- **Assignment**
Check each line of the material below for the string "starts", then report how many lines have it, and nothing else.

╭─ Exercise input

/-- A generator beat begins: its canvas becomes due; after a mode change canvases are read from that of the following bar on (R94, R169, R179,
R183). -/
def Chip.scanBeat (c : Chip) (s12 len12 : Nat) : Chip :=
  match c.build with
  | .T => c
  | .S =>
    let lit := c.beatAfter c.beatNow
    let reads := !c.scan.newMode || decide (lit.2 = 0)
    let c := c.setScan { c.scan with newMode := !reads }
    if c.runs 0x070 then
      c.setScan { c.scan with
        dues := c.scan.dues ++ [{ s12 := s12, len12 := len12, beat := c.get F.BAR_STATUS_BEAT, litBar := lit.1, litBeat := lit.2, reads := reads }] }
    else c

/-- The canvas due in a beat, if mapping has released it; none is due while MAPCTL.EN is 0 (R169). -/
def Chip.canvasFor (c : Chip) (d : BeatDue) : Option CanvasSt :=
  if d.reads && c.runs mapctl then c.map.canvases.find? (fun x => x.litBar = d.litBar && x.litBeat = d.litBeat && !x.stale) else none

/-- The instant of a line, in 1/12 ns, rounded down to the 0.8 ns scan-out clock (R167). DESIGN CHOICE (assumption log 186): the edges of that clock
stand at whole multiples of 0.8 ns of bar time. -/
def Chip.lineAt (c : Chip) (line : Nat) : Nat :=
  let h := c.scan.height + 16
  (c.scan.start12 * h + (line - c.scan.fromLine) * c.scan.len12) * 5 / (48 * h) * 48 / 5

/-- The counter is delayed for a canvas: SCAN_A_LATE once per canvas, and LATE_COUNT (R179). -/
def Chip.scanLate (c : Chip) (lit : Nat × Nat) : Chip :=
  let c := c.setScanState ssHeld
  if c.scan.lateFor = some lit then c
  else ((c.setScan { c.scan with lateFor := some lit }).bumpSat F.SCAN_LATE_COUNT_LATE_COUNT).raise E.SCAN_A_LATE

/-- The canvas as scan-out reads it: a mapping buffer, or the host frames of the two halves in use (R163, R165). -/
def Chip.readCanvas (c : Chip) (x : Option CanvasSt) : ReadCanvas :=
  match x with
  | some x =>
    let base := (c.rd (F.MAPCTL_CANVAS_BUF_BASE.addr + 4 * (2 * x.feed + x.buf))).toNat
    let stride := c.get F.MAPCTL_CANVAS_STRIDE_STRIDE
    { seq := some x.seq, sram := none, baseA := base, baseB := base, fmtA := 3, fmtB := 3, strideA := stride, strideB := stride }
  | none =>
    { seq := none, sram := if c.sramCanvas then some (c.get F.RESET_HOLD_SIZE_W, c.get F.RESET_HOLD_SIZE_H) else none, baseA := c.use F.SCAN_FRAME_ADDR_BASE, baseB := c.use (F.SCAN_FRAME_ADDR_BASE.pg 1), fmtA := c.use F.SCAN_FRAME_FMT_FORMAT,
      fmtB := c.use (F.SCAN_FRAME_FMT_FORMAT.pg 1), strideA := c.use F.SCAN_FRAME_FMT_STRIDE, strideB := c.use (F.SCAN_FRAME_FMT_STRIDE.pg 1) }

/-- FRAME_ADDR_ACTIVE and FMT_ACTIVE show what is read (R182). -/
def Chip.showActive (c : Chip) (r : ReadCanvas) : Chip :=
  let host := b2n r.seq.isNone
  let c := (c.set F.SCAN_FRAME_ADDR_ACTIVE_BASE r.baseA).set (F.SCAN_FRAME_ADDR_ACTIVE_BASE.pg 1) r.baseB
  (c.set F.SCAN_FMT_ACTIVE_FMT (host * 2 ^ 31 + r.fmtA * 65536 + r.strideA)).set (F.SCAN_FMT_ACTIVE_FMT.pg 1) (r.fmtB * 65536 + r.strideB)

/-! ### Preview frame (R184 to R186) -/

/-- The first canvas of the preview's feed whose line 0 falls in its bar, or the host frame (R184). -/
def Chip.previewTake (c : Chip) (r : ReadCanvas) (feed : Nat) : Chip :=
  let p := c.preview
  if p.busy && p.canvas.isNone && r.sram.isNone && p.bar = c.barCount && (r.seq.isNone || feed = p.feed) then { c with preview := { p with canvas := some r } } else c

/-- A preview frame begins at a bar start, or the bar is skipped (R184). -/
def Chip.previewBar (ap : ApplyRef → Chip → Chip) (c : Chip) : Chip :=
  if c.build = .T || !c.runs 0x072 || c.sramCanvas then c
  else
    let running := c.preview.busy && c.preview.canvas.isSome
    let c' := if running then c else ap .previewFrame c
    let feed := c'.use F.PREVIEW_CTRL_FEED
    let fm := c'.bar.feedMap
    let inMap := c'.hostFrames || (List.range (modeBeats c'.mode)).any (fun b => decide (fm / 4 ^ b % 4 = feed))
    if running || !inMap then
      ((c'.bumpSat F.PREVIEW_SKIP_COUNT_SKIP_COUNT).set F.PREVIEW_STATUS_BUSY (b2n running)).raise E.PREVIEW_SKIP
    else
      let d := match c'.use F.PREVIEW_CTRL_DIV with | 1 => 2 | 3 => 8 | 4 => 16 | _ => 4
      let c := { c' with preview := { c'.preview with busy := true, bar := c'.barCount, feed := feed, canvas := none, mixed := false } }
      ((c.set F.PREVIEW_STATUS_BUSY 1).set F.PREVIEW_OUT_SIZE_WO (c.scan.width / d)).set F.PREVIEW_OUT_SIZE_HO (c.scan.height / d)
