-- ==== Sys2Proof/Machine/Boundary.lean ====
section
/-! DEFINITION. Bar and beat boundaries: what a sender does at bar and beat starts, downbeat launches and the master's downbeats, the launch queue's test, cue loads, and what a tile does at its beat boundaries (R38, R41, R91 to R109, R154, R155, R183, R286). -/

namespace Sys2Proof.Machine

/-! ### The launch queue at a boundary (R95 to R99) -/

/-- A commit set by the launch queue on a page that has one (R97). -/
def Chip.queueCommit (c : Chip) (pg : Nat) : Chip :=
  if c.hasPage pg && !ctrlAbsent pg then (c.set (F.COMMIT.pg pg) 1).settle else c

/-- A due entry takes effect at a boundary with time t (R97, R99). -/
def Chip.launchTake (c : Chip) (t : Nat) (e : LaunchEntry) : Chip :=
  let c := c.set F.LAUNCH_LAST_AT_LAST_AT t
  let c := ((c.set F.LAUNCH_LAST_ACTION_TAG e.tag).set F.LAUNCH_LAST_ACTION_ARG e.arg).set F.LAUNCH_LAST_ACTION_KIND e.kind
  let c := if beatPeriod12 c.mode < 12 * launchAge t e.time then c.raise E.LAUNCH_LATE else c
  match e.kind with
  | 1 => (match c.build with | .S => c.cueStart e.arg | .T => c)
  | 2 => c.queueCommit e.arg
  | 3 => c.raise E.LAUNCH_EVENT
  | 4 => c.updActivate
  | _ => c

/-- The due entries of the queue in their order; the answer names the pages they committed (R95, R96). -/
def Chip.launchTest (c : Chip) (t : Nat) : List Nat × Chip :=
  let due := launchOrder t c.launchQ
  let c := { c with launchQ := c.launchQ.filter (fun e => !launchDue t e) }
  ((due.filter (fun e => e.kind = 2)).map (fun e => e.arg), due.foldl (fun c e => c.launchTake t e) c)

/-- A commit of the queue counts as before the apply instants of its boundary: the bar's at a bar boundary, that of a preview frame that
begins there, and that of line 0 of the canvas that begins there (R98). -/
def Chip.launchApply (c : Chip) (pages : List Nat) (bar : Bool) : Chip :=
  let start := c.bar.start12 + (c.bar.beatLens.take (c.get F.BAR_STATUS_BEAT)).sum
  pages.foldl (fun c pg =>
    let line0 := c.scan.active && c.scan.line = 0 && c.scan.s12 = start && c.applyLine pg = 0
    let frame := c.preview.busy && decide (c.preview.bar = c.barCount)
    if c.commitReady pg && ((bar && (decide (pageRef c.build pg = .bar) || (frame && decide (pageRef c.build pg = .preview)))) || (pageRef c.build pg = .scan && c.counterRuns && line0)) then (c.applyPage pg).settle
    else c) c

/-! ### Bar and beat starts of a sender (R87 to R93) -/

/-- The next bar start is the one at which a change of SRC takes the unit off its master (R88). -/
def Chip.leavesNext (c : Chip) : Bool := c.bar.nextBeat = 0 && c.leavesMaster

/-- The follower's generator is driven by the master's cells. -/
def Chip.copyingNow (c : Chip) : Bool := c.bar.copying && c.follower && !c.leavesNext

/-- DRAM.UTIL of the last bar: the specification gives it no formula here; open values up to 100 %. -/
def Chip.dramUtil (c : Chip) : Chip :=
  c.dramPorts.foldl (fun c p =>
    let r := c.openValue 7
    let c := r.2.set (F.DRAM_UTIL_RT.pg p) (r.1 % 101)
    let r := c.openValue 7
    r.2.set (F.DRAM_UTIL_BULK.pg p) (r.1 % 101)) c

/-- DEPTH_SEEN: the largest depth reported over the last 64 bars (BAR.DEPTH_SEEN). -/
def Chip.showDepths (c : Chip) : Chip :=
  let l := c.bar.depths.filter (fun d => (c.barCount + 2 ^ 32 - d.1) % 2 ^ 32 < 64)
  let c := { c with bar := { c.bar with depths := l } }
  c.set F.BAR_DEPTH_SEEN_PS ((l.map (fun d => d.2)).foldl max 0)

/-- What a sender does at every bar start besides its generator: the bar's feed map, the canvas due, the bar's apply point, preview, the hold
of tables, layer states, reports (R137, R169, R184, R381). -/
def Chip.barTurn (c : Chip) : Chip :=
  let c : Chip := { c with bar := { c.bar with feedMap := c.feedMapOf c.barCount } }
  let c := c.scanBeat c.bar.start12 (c.bar.beatLens.headD 0)
  let c := (c.applyAt .bar).previewBar (fun r c => c.applyAt r)
  (((c.holdAtBar).refreshLayers).dramUtil).showDepths
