-- ==== Sys2Proof/Machine/Dispatch.lean ====
section
/-! DEFINITION. The dispatch of the commands: one arm for each constructor of Instr, each a direct call of its meaning. -/

namespace Sys2Proof.Machine
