/-- Bring-up: the straps are sampled once; each step ends once, by completion or by timeout, none after the second without the XTAL PLL; without
PLL 2 the fabric is held until it locks; the XTAL PLL that locks at a retry releases the block, and full service follows where every step has
ended; a tile leaves PWM8 once step 11 has ended. Shown to complete: strapSample, bringupStepEnd, xtalPllRetry, pwm8Clear. -/
def Obligations.BringUp : Prop :=
  (∀ (s : State) (pos slot boot : Nat), s.chip.deaf = false → s.chip.get F.RESET_BRINGUP_DONE % 2 = 0 → pos < 8 → slot < 2 → boot < 4 →
    Completes (.strapSample pos slot boot) s (fun t => t.get F.DEVICE_STRAPS_STACK_POS = pos ∧ t.get F.DEVICE_STRAPS_PAIR_SLOT = slot ∧
      t.get F.DEVICE_STRAPS_BOOT_SEL = boot)) ∧
  (∀ (s : State) (n : Nat) (timedOut : Bool) (mask : Nat), s.chip.deaf = false → 1 ≤ n → n ≤ 12 → (3 ≤ n → s.chip.rst.xtalHeld = false) →
    s.chip.get F.RESET_BRINGUP_DONE / 2 ^ (n - 1) % 2 = 0 →
    Completes (.bringupStepEnd n timedOut mask) s (fun t => t.get F.RESET_BRINGUP_DONE = s.chip.get F.RESET_BRINGUP_DONE + 2 ^ (n - 1) ∧
      (timedOut = true → t.get F.RESET_BRINGUP_FAIL / 2 ^ (n - 1) % 2 = 1) ∧
      (timedOut = false → t.get F.RESET_BRINGUP_FAIL = s.chip.get F.RESET_BRINGUP_FAIL) ∧
      (s.chip.build = .T → timedOut = true → (n = 11 ∨ n = 12 → t.pend E.JOURNAL_FAIL = true) ∧ (n = 12 → t.pend E.DOSE_FAULT = true)))) ∧
  (∀ (s : State) (n : Nat) (timedOut : Bool) (mask : Nat), s.chip.deaf = false → 3 ≤ n → s.chip.rst.xtalHeld = true →
    Completes (.bringupStepEnd n timedOut mask) s (fun t => t = s.chip)) ∧
  (∀ s : State, s.chip.deaf = false → s.chip.rst.xtalHeld = true →
    Completes (.xtalPllRetry true) s (fun t => t.rst.xtalHeld = false ∧ t.get F.CLOCKS_REF_XTAL_OK = 1 ∧ t.frozen = false ∧
      t.idle = s.chip.rst.fabricHeld ∧
      (s.chip.get F.RESET_BRINGUP_DONE = 4095 → (s.chip.build = .T → s.chip.on F.RESET_SERVICE_PWM8 = false) → t.get F.RESET_SERVICE_LEVEL = 2))) ∧
  (∀ (s : State) (mask : Nat), s.chip.deaf = false → s.chip.rst.xtalHeld = false →
    (s.chip.get F.RESET_BRINGUP_DONE / 4 % 2 = 0 → s.chip.get F.CLOCKS_PLL_LOCK / 4 % 2 = 0 → mask / 4 % 2 = 0 →
      Completes (.bringupStepEnd 3 true mask) s (fun t => t.rst.fabricHeld = true ∧ t.idle = true)) ∧
    (s.chip.get F.RESET_BRINGUP_DONE / 4 % 2 = 1 → s.chip.rst.fabricHeld = true →
      Completes (.bringupStepEnd 3 false mask) s (fun t => t.rst.fabricHeld = false ∧ t.get F.RESET_BRINGUP_DONE = s.chip.get F.RESET_BRINGUP_DONE))) ∧
  (∀ s : State, Runs s → s.chip.build = .T → s.chip.belfryUp = true → s.chip.get F.RESET_BRINGUP_DONE / 1024 % 2 = 1 → s.chip.belfry.calibDue = false →
    Completes .pwm8Clear s (fun t => t.get F.RESET_SERVICE_PWM8 = 0))
end

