theorem witness_DriveUpkeep :
    (Runs tSlot ∧ tSlot.chip.build = .T ∧ tSlot.chip.drive.slotDue = true ∧ tSlot.chip.driveState = dvRun ∧ tSlot.chip.inSlack = true ∧
      tSlot.chip.on F.DIAG_CTRL_NEIGHBOUR_EN = true) ∧
      (Runs tTrim ∧ tTrim.chip.on (F.BAND_TRIM_CTRL_AUTO.pg 3) = true ∧ tTrim.chip.driveState = dvRun) ∧
      (Calm tTrim.chip ∧ tTrim.chip.get splIdx < 192 ∧ tTrim.chip.get (F.BAND_TRIM_ADDR_CH.pg 3) < 576 ∧
        tTrim.chip.on (F.BAND_TRIM_ADDR_IN_USE.pg 3) = false ∧ tTrim.chip.pathsOpen = true ∧ pgDiag ∉ tTrim.chip.unpredictable ∧
        smFind tTrim.chip.host.latches (latchKey .usb4 F.DIAG_TAB_DATA_STATE.addr) = none) := by decide +kernel

/-! Witnesses of redundant operation. -/

def tollLate : TollPath := { last := some 9, misses := 2, failed := true, peerState := 5 }
def sFailedPeer : State := sPair rsStandby (redun (fun r => { r with sideband := tollLate, ring := tollLate }))
def sMayClaim : State := sPair rsStart (fun c =>
  redun (fun r => { r with sideband := { last := some 9, misses := 0, failed := false, peerState := 6 } }) (c.set F.REDUN_CFG_AUTO_CLAIM 1))
def sClaimed : State := sPair rsClaiming (fun c => mirror (fun m => { m with setLen := 9 }) (redun (fun r => { r with own := true, window := true, fromSync := true }) c))
def sContend : State := sPair rsStandby (fun c => redun (fun r => { r with peer := true, own := true }) (c.set F.DEVICE_STRAPS_PAIR_SLOT 1))
def sActive : State := sPair rsActive (fun c => { redun (fun r => { r with own := true, claimed := true }) c with actBit := true })

theorem witness_ClapperAndUnitStates :
    (Runs sActive ∧ sActive.chip.build = .S ∧ sActive.chip.redun.peer ≠ true ∧ sActive.chip.actBit = true ∧ sActive.chip.redun.own = true) ∧
      (Runs sMayClaim ∧ sMayClaim.chip.mayClaim = true ∧ sMayClaim.chip.rst.extest = false) ∧
      (Runs sClaimed ∧ sClaimed.chip.redun.window = true ∧ sClaimed.chip.redun.own = true ∧ sClaimed.chip.redun.peer = false ∧
        sClaimed.chip.redun.fromSync = true ∧ sClaimed.chip.mirror.synced = false ∧ sClaimed.chip.setPartial = true) ∧
      (Runs sContend ∧ sContend.chip.redun.own = true ∧ sContend.chip.redun.peer = true ∧ sContend.chip.pairSlot = 1 ∧ sContend.chip.en pgRedun = true) ∧
      (Runs (mk .S (st 0x0C0 rsSolo)) ∧ (mk .S (st 0x0C0 rsSolo)).chip.unitState = rsSolo ∧ (mk .S (st 0x0C0 rsSolo)).chip.redun.peer = false ∧
        (mk .S (st 0x0C0 rsSolo)).chip.redun.own = false ∧ (mk .S (st 0x0C0 rsSolo)).chip.aon.knell = none) ∧
      (Runs (sPair rsReleased id) ∧ Calm (sPair rsReleased id).chip ∧ (sPair rsReleased id).chip.unitState = rsReleased) := by decide +kernel

def heartbeatPayload : List Byte := leBytes 4 7 ++ leBytes 4 1 ++ leBytes 1 3 ++ leBytes 1 1
def sBeats : State := sPair rsStandby (fun c => redun (fun r => { r with beats := true }) (bar (fun b => { b with running := true, everCopied := true, copying := true }) c))

theorem witness_TollsAndSideband :
    sbParse [1, 2, 3, 4] = none ∧ sbParse heartbeat = some (1, heartbeatPayload) ∧ sbParse askFull = some (5, []) ∧
      (Runs sActive ∧ sActive.chip.build = .S ∧ sActive.chip.actBit = true) ∧
      (Runs sBeats ∧ sBeats.chip.pairFollower = true ∧ sBeats.chip.bar.running = true ∧ sBeats.chip.bar.everCopied = true ∧
        sBeats.chip.bar.copying = true ∧ Calm sBeats.chip) ∧
      (Runs sFailedPeer ∧ sFailedPeer.chip.en pgRedun = true ∧ sFailedPeer.chip.rst.extest = false ∧ 1 % 2 ≠ sFailedPeer.chip.pairSlot ∧
        sFailedPeer.chip.redun.sideband.takes 10 0 = true ∧ (2 ^ 32 - 1 : Nat) < 2 ^ 32) := by decide +kernel

def sSending : State := sPair rsActive (fun c => { mirror (fun m => { m with sending := some 8 }) c with actBit := true })
def sReady : State := sPair rsSyncing (mirror (fun m => { m with synced := true, ready := [set0 4, set0 5] }))
/-- One set waits, in a staging area that reads clean; the Belfry's rows are closed after each access. -/
def sReadyOne (f : Chip → Chip) : State := sPair rsSyncing (fun c =>
  let c := (f (dramChip dsRun id c)).set F.DRAMCTL_HINT_HINT 4096
  mirror (fun m => { m with synced := true, ready := [regSet] }) { c with mem := { c.mem with dram := memWrite 0 [] (c.stageAt 0) regRecord } })
def sApplying : State := sPair rsSyncing (mirror (fun m => { m with synced := true, applyFull := true, applying := some 5 }))
def sTaking : State := sPair rsStandby (mirror (fun m => { m with rxNum := some 5, setLen := 9 }))

/-- The payload of a second frame of an epoch. -/
def lostFirst : List Byte := leBytes 4 6 ++ leBytes 4 1024 ++ leBytes 56 7
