-- ==== Sys2Proof/Proofs/Cues.lean ====
section
/-! PROOF. A CUE load ends: every LAYER page is committed, or nothing changes (R43, R154, R155). -/

namespace Sys2Proof.Machine

/-! ### The read of a set -/

/-- One block has the build, the page control words, the mapping state and the registers of another that reports do not write. -/
structure SameControl (c d : Chip) : Prop where
  build : d.build = c.build
  ctrls : d.ctrls = c.ctrls
  map : d.map = c.map
  rd : ∀ a, quietReg a = true → d.rd a = c.rd a

theorem SameControl.refl (c : Chip) : SameControl c c := ⟨rfl, rfl, rfl, fun _ _ => rfl⟩
theorem SameControl.trans {c d e : Chip} (h : SameControl c d) (k : SameControl d e) : SameControl c e :=
  ⟨k.build.trans h.build, k.ctrls.trans h.ctrls, k.map.trans h.map, fun a ha => (k.rd a ha).trans (h.rd a ha)⟩
theorem SameControl.ite {c d e : Chip} {p : Prop} [Decidable p] (h : SameControl c d) (k : SameControl c e) : SameControl c (if p then d else e) := by
  split
  · exact h
  · exact k
theorem SameControl.pair {α : Type} {c d : Chip} (x : α) (h : SameControl c d) : SameControl c (x, d).2 := h
theorem SameControl.en {c d : Chip} (h : SameControl c d) (pg : Nat) (hq : quietReg (F.EN.pg pg).addr = true) : d.en pg = c.en pg := by
  unfold Chip.en Chip.on Chip.get; rw [h.rd _ hq]

theorem Quiet.sameControl {c d : Chip} (h : Quiet c d) : SameControl c d := ⟨h.build, h.2.1, h.map, h.2.2⟩

theorem SameControl.setDramPort (c : Chip) (p : Nat) (s : DramPortSt) : SameControl c (c.setDramPort p s) := ⟨rfl, rfl, rfl, fun _ _ => rfl⟩

theorem SameControl.reported (c : Chip) (pg : Nat) (l : List ErrRec) (e : Ev) : SameControl c ((c.report pg l).raise e) :=
  ((c.quiet_report pg l).trans (Chip.quiet_raise _ e)).sameControl

theorem Chip.sameControl_dramTouch (c : Chip) (m : Nat) (h : PageHint) (a n : Nat) : SameControl c (c.dramTouch m h a n) :=
  foldl_rel SameControl SameControl.refl SameControl.trans (fun c => c) _ _ (fun d _ _ => SameControl.setDramPort d _ _) c

theorem Chip.sameControl_dramUe (c : Chip) (p u k s a : Nat) : SameControl c (c.dramUe p u k s a) :=
  SameControl.ite (SameControl.refl c) ((SameControl.setDramPort c p _).trans (SameControl.reported _ _ _ _))

theorem Chip.sameControl_dramCe (c : Chip) (p u s a : Nat) : SameControl c (c.dramCe p u s a) :=
  (SameControl.setDramPort c p _).trans (SameControl.reported _ _ _ _)

theorem Chip.sameControl_dramReadWord (c : Chip) (m a : Nat) : SameControl c (c.dramReadWord m a).2 := by
  unfold Chip.dramReadWord
  dsimp only
  split
  · exact SameControl.refl c
  · split
    · exact SameControl.refl c
    · split
      · exact c.sameControl_dramUe _ _ _ _ _
      · split
        · exact SameControl.refl c
        · exact c.sameControl_dramCe _ _ _ _
        · exact SameControl.refl c
        · exact c.sameControl_dramUe _ _ _ _ _

theorem Chip.sameControl_dramRange (c : Chip) (m a n : Nat) : SameControl c (c.dramRange m a n) :=
  SameControl.ite (SameControl.refl c) (SameControl.reported c _ _ _)

theorem Chip.sameControl_dramTouchedRange (c : Chip) (m : Nat) (h : PageHint) (a n : Nat) : SameControl c ((c.dramTouch m h a n).dramRange m a n) := by
  have hr := (c.dramTouch m h a n).sameControl_dramRange m a n
  exact (c.sameControl_dramTouch m h a n).trans hr

/-- A read of DRAM changes what it reports and the state of the ports. -/
theorem Chip.sameControl_dramRead (c : Chip) (m a n : Nat) : SameControl c (c.dramRead m a n).2 := by
  unfold Chip.dramRead
  dsimp only
  have hr := c.sameControl_dramTouchedRange m (dramHint m false) a n
  generalize (c.dramTouch m (dramHint m false) a n).dramRange m a n = d at hr ⊢
  generalize (wordLanes a (List.replicate n (some 0))).map (·.1) = ws
  refine hr.trans (foldl_rel SameControl SameControl.refl SameControl.trans Prod.snd _ ws (fun r w _ => ?_) (([], false), d))
  exact SameControl.pair _ (r.2.sameControl_dramReadWord m (16 * w))

/-- A set that is read exists, and its read leaves control alone. -/
theorem Chip.cueRecord_some (c : Chip) (n : Nat) (h : (c.cueRecord n).1.isSome = true) :
    n < 1024 ∧ SameControl c (c.cueRecord n).2 := by
  unfold Chip.cueRecord at h ⊢
  by_cases hn : n < min 1024 (c.get F.MAPCTL_SET_COUNT_COUNT)
  · refine ⟨by omega, ?_⟩
    rw [if_pos hn, apply_ite Prod.snd]
    exact SameControl.ite ((c.sameControl_dramRead _ _ _).trans (SameControl.reported _ _ _ _)) (c.sameControl_dramRead _ _ _)
  · rw [if_neg hn] at h; simp at h

theorem Chip.cueRecord_absent (c : Chip) (n : Nat) (h : min 1024 (c.get F.MAPCTL_SET_COUNT_COUNT) ≤ n) : c.cueRecord n = (none, c) := by
  unfold Chip.cueRecord
  rw [if_neg (by omega)]

/-! ### The commits of the layers -/

/-- A LAYER page. -/
abbrev LayerPage (pg : Nat) : Prop := 0x061 ≤ pg ∧ pg ≤ 0x068

theorem smFind_mem {α : Type} (m : SMap α) (k : Nat) (v : α) (h : smFind m k = some v) : (k, v) ∈ m := by
  induction m with
  | nil => simp [smFind] at h
  | cons p t ih =>
    obtain ⟨j, w⟩ := p
    simp only [smFind] at h
    split at h
    · rename_i e; simp at h; simp [e, h]
    · exact List.mem_cons_of_mem _ (ih h)

/-- The pages with a commit pending are those of the listed words that ask for one. -/
theorem Chip.mem_commitPages (c : Chip) (pg : Nat) :
    pg ∈ c.commitPages ↔ ∃ p ∈ c.regs, p.1 % 4096 = 4 ∧ p.1 < 0x400000 ∧ ctrlReady (p.1 / 4096) p.2 = true ∧ p.1 / 4096 = pg := by
  simp only [Chip.commitPages, List.mem_map, List.mem_filter, Bool.and_eq_true, decide_eq_true_eq]
  constructor
  · rintro ⟨p, ⟨hp, ⟨h1, h2⟩, h3⟩, h4⟩; exact ⟨p, hp, h1, h2, h3, h4⟩
  · rintro ⟨p, hp, h1, h2, h3, h4⟩; exact ⟨p, ⟨hp, ⟨h1, h2⟩, h3⟩, h4⟩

╰─

- **Your response**
2